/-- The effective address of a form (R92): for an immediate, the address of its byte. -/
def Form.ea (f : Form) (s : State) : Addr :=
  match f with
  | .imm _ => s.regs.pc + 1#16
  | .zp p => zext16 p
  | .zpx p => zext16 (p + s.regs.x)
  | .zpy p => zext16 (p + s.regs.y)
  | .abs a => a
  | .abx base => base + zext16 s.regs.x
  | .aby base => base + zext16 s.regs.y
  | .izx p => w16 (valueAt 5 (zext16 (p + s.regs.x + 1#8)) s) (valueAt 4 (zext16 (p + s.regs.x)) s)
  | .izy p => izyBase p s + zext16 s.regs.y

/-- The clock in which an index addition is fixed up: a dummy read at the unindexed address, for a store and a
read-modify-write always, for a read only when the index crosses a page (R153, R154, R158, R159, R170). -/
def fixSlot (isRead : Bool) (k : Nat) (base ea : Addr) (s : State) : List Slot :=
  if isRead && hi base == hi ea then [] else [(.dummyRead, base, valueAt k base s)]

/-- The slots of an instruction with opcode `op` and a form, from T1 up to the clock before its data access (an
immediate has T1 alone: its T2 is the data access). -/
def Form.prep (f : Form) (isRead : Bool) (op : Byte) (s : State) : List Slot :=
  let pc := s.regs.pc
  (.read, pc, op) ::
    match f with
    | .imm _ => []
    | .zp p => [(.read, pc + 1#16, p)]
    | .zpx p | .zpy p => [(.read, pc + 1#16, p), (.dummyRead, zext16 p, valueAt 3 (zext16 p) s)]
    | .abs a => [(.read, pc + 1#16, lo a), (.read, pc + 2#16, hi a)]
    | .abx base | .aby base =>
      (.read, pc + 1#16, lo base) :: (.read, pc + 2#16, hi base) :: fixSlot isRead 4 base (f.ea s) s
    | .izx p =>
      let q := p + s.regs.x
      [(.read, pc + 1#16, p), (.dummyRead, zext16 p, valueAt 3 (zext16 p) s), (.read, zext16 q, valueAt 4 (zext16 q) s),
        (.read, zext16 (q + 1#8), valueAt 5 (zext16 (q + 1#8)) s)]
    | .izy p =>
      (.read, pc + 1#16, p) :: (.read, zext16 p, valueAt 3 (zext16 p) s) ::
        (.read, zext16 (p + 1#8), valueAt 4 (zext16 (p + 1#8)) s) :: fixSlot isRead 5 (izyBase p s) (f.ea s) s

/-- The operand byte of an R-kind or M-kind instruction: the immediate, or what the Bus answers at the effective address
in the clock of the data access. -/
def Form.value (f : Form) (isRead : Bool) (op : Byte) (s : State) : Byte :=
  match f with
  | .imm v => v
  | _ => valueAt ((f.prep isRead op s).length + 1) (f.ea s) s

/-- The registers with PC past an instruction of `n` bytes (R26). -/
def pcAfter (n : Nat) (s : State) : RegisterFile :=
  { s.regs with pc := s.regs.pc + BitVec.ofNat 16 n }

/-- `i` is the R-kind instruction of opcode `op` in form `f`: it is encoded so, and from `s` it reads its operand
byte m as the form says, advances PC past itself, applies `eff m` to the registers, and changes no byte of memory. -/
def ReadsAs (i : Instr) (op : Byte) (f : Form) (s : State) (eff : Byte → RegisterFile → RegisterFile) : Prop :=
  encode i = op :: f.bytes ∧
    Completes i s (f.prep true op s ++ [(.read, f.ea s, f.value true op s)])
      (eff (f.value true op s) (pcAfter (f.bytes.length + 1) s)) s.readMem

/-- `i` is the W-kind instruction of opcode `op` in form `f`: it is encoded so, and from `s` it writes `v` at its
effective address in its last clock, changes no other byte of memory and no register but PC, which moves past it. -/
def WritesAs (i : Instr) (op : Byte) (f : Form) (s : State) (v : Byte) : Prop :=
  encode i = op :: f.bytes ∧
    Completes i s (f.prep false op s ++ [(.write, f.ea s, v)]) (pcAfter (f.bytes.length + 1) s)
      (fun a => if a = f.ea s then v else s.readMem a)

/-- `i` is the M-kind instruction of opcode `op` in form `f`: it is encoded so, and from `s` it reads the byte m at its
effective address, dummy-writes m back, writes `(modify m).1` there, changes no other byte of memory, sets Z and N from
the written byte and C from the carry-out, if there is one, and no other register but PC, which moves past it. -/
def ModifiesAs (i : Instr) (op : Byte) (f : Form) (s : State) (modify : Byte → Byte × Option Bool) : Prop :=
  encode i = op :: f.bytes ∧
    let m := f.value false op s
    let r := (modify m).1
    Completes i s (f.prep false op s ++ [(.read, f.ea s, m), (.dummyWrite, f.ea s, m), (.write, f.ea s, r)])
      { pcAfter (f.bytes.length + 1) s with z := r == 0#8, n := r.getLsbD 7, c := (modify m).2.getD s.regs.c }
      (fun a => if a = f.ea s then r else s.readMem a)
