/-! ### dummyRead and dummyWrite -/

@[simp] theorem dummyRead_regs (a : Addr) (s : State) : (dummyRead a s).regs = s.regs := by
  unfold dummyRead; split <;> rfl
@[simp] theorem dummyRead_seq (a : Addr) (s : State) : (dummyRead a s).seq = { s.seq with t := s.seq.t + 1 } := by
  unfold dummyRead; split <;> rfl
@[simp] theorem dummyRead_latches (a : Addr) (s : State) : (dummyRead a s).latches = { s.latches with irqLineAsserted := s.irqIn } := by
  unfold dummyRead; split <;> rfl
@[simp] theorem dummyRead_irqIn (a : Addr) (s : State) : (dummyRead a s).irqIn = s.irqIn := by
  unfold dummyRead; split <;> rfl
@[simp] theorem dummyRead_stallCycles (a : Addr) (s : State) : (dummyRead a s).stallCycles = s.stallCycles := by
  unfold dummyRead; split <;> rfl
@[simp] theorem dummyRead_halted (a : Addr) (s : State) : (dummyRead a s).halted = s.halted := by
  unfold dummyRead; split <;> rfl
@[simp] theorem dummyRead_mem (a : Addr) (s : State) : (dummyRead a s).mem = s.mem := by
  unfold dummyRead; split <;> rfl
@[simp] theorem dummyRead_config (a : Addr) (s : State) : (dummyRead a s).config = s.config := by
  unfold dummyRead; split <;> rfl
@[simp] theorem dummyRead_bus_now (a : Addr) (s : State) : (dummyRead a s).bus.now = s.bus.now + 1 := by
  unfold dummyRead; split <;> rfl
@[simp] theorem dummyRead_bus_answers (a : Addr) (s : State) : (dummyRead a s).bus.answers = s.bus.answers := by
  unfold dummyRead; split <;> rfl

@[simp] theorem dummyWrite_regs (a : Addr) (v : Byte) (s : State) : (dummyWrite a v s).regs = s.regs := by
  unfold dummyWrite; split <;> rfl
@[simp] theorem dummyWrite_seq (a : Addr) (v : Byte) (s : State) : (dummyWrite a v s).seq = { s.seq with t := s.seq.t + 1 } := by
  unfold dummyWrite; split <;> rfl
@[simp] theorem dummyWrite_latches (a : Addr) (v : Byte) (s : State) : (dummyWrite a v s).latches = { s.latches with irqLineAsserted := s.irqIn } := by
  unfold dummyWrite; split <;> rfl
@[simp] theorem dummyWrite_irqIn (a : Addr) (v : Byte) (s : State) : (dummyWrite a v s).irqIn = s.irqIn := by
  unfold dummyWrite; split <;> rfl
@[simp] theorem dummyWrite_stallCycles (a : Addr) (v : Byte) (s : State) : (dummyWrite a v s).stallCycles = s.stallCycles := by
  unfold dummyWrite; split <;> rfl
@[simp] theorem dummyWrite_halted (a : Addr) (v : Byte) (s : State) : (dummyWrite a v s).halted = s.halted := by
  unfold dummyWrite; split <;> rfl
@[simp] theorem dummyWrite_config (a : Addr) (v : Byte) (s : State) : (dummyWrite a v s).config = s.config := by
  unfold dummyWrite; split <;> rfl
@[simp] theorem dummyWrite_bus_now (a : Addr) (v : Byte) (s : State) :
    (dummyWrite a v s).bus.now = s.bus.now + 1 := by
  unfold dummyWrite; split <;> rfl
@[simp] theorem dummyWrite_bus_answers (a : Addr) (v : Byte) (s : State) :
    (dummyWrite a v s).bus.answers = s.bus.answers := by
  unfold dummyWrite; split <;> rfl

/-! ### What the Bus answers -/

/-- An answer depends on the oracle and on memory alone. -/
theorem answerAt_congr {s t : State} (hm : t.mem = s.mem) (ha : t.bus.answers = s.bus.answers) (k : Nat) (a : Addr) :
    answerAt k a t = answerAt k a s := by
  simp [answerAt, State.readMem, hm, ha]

...

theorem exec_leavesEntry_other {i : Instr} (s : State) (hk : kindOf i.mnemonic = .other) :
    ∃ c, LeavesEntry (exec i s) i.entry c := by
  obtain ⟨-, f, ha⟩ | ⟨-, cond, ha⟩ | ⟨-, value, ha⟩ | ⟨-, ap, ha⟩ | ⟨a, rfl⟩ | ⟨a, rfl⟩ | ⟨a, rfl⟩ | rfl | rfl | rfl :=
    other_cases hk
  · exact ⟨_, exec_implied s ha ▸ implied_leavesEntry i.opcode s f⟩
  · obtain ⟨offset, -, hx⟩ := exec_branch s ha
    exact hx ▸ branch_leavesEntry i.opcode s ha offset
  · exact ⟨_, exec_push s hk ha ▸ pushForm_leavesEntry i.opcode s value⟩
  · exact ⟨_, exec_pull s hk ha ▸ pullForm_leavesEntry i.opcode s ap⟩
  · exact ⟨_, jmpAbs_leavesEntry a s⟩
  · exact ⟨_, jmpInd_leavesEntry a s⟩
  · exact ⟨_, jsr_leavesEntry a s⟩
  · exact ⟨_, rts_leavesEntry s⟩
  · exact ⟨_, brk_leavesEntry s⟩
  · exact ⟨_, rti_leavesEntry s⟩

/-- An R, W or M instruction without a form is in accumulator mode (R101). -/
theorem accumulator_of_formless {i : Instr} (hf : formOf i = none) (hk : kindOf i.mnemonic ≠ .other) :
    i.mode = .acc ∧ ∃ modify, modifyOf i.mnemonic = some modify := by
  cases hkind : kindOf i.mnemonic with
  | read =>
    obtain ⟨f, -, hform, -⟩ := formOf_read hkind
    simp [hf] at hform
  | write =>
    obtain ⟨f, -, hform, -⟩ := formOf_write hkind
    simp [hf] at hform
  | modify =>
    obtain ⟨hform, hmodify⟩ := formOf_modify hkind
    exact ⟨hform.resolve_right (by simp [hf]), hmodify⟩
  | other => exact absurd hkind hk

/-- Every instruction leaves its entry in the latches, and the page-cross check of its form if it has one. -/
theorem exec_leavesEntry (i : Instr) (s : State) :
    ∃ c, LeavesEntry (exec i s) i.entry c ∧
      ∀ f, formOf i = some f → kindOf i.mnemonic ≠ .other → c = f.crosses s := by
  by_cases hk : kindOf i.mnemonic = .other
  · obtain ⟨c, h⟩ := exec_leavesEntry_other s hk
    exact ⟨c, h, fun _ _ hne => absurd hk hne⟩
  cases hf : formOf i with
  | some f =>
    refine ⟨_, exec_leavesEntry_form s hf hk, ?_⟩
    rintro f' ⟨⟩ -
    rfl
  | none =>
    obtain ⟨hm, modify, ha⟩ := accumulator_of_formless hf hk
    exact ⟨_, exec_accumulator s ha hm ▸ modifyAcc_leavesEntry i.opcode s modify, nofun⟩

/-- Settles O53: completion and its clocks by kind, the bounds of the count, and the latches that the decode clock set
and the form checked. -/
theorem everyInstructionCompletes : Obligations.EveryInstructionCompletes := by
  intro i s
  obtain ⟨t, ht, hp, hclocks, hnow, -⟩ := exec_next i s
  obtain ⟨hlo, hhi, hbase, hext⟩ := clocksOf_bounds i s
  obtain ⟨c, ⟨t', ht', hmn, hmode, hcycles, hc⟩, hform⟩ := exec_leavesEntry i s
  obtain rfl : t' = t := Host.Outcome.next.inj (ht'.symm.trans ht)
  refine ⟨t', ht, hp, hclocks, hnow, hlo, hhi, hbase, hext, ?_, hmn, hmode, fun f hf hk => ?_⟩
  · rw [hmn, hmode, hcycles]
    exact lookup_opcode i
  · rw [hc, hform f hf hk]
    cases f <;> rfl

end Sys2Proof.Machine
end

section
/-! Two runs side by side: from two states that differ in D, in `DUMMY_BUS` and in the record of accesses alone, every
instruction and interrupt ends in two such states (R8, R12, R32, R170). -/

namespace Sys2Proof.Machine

*EXERCISE DESCRIPTION*: Retype exactly the lines of the data above that fall between the line with "(dummyWrite a v s).bus.answers" and the line with "simp [answerAt, State.readMem, hm, ha]", inclusive, and add nothing.

*SOLUTION TO THE PROBLEM*:
    (dummyWrite a v s).bus.answers = s.bus.answers := by
  unfold dummyWrite; split <;> rfl

/-! ### What the Bus answers -/

/-- An answer depends on the oracle and on memory alone. -/
theorem answerAt_congr {s t : State} (hm : t.mem = s.mem) (ha : t.bus.answers = s.bus.answers) (k : Nat) (a : Addr) :
    answerAt k a t = answerAt k a s := by
  simp [answerAt, State.readMem, hm, ha]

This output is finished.